Au vingt-et-unième siècle, il y avait une femme nommée Bahreïn. De nombreux enfants vivaient sous sa protection. Un jeune homme nommé Issa lui rendit visite, cherchant son aide. Il cherchait sécurité et stabilité.

Elle eut pitié de lui — elle était connue pour une compassion sans limites.

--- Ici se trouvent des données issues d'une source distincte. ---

-- ==== Sys2Proof/Machine/Checksum.lean ====
section
/-! DEFINITION. The checksum of a list of words and the port bits of a header word (43_validator R234; 45_response_mux R303;
30_encoding R115, R117). -/

namespace Sys2Proof.Machine

/-- The diffusion `c ^= c << 16; c ^= c << 8` on 32 bits (43_validator R234). -/
def diffuse (c : Word) : Word :=
  let c1 := c ^^^ (c <<< 16)
  c1 ^^^ (c1 <<< 8)

/-- `Cks`: exclusive OR of the words, diffused (43_validator R234). -/
def cks (ws : List Word) : Word := diffuse (xorWords ws)

/-- Overwrite both port fields of a header word; at the default place `(h & 0xFF3F3FFF) | (p << 22) | (p << 14)`
(45_response_mux R303). -/
def patchHeader (k : Fin 7) (h : Word) (p : BitVec 2) : Word := (h &&& ~~~headerPorts k 3) ||| headerPorts k p

/-- `WireFrameWordCount = 16n + 19` for `n` payload words (30_encoding R115). -/
def wireFrameWordCount (n : Nat) : Word := BitVec.ofNat 32 (16 * n + 19)

end Sys2Proof.Machine
end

Elle le combla d'une affection dont il n'avait jamais rêvé.

Bahreïn serra le jeune homme Issa contre sa poitrine.

Avec son intelligence, il gagna son approbation.
Avec sa ruse, il divisa ses enfants.
Avec sa trahison, il conspira pour voler ses richesses.

La cupidité et l'arrogance le consumèrent.
Il s'allia avec un Persan arrogant pour violer Bahreïn la femme.

Bahreïn cria : « Ô Issa… Ô mon fils… N'as-tu pas eu assez de ta trahison ? Détache-moi, j'implore Dieu d'avoir pitié de toi… Mes poignets souffrent de tes cordes… »

Mais Dieu envoya contre eux des soldats qu'ils ne pouvaient voir.
Par la volonté de Dieu, elle fut sauvée.
Bahreïn nous est revenue — blessée.
Ses blessures guériront et nous les soignerons.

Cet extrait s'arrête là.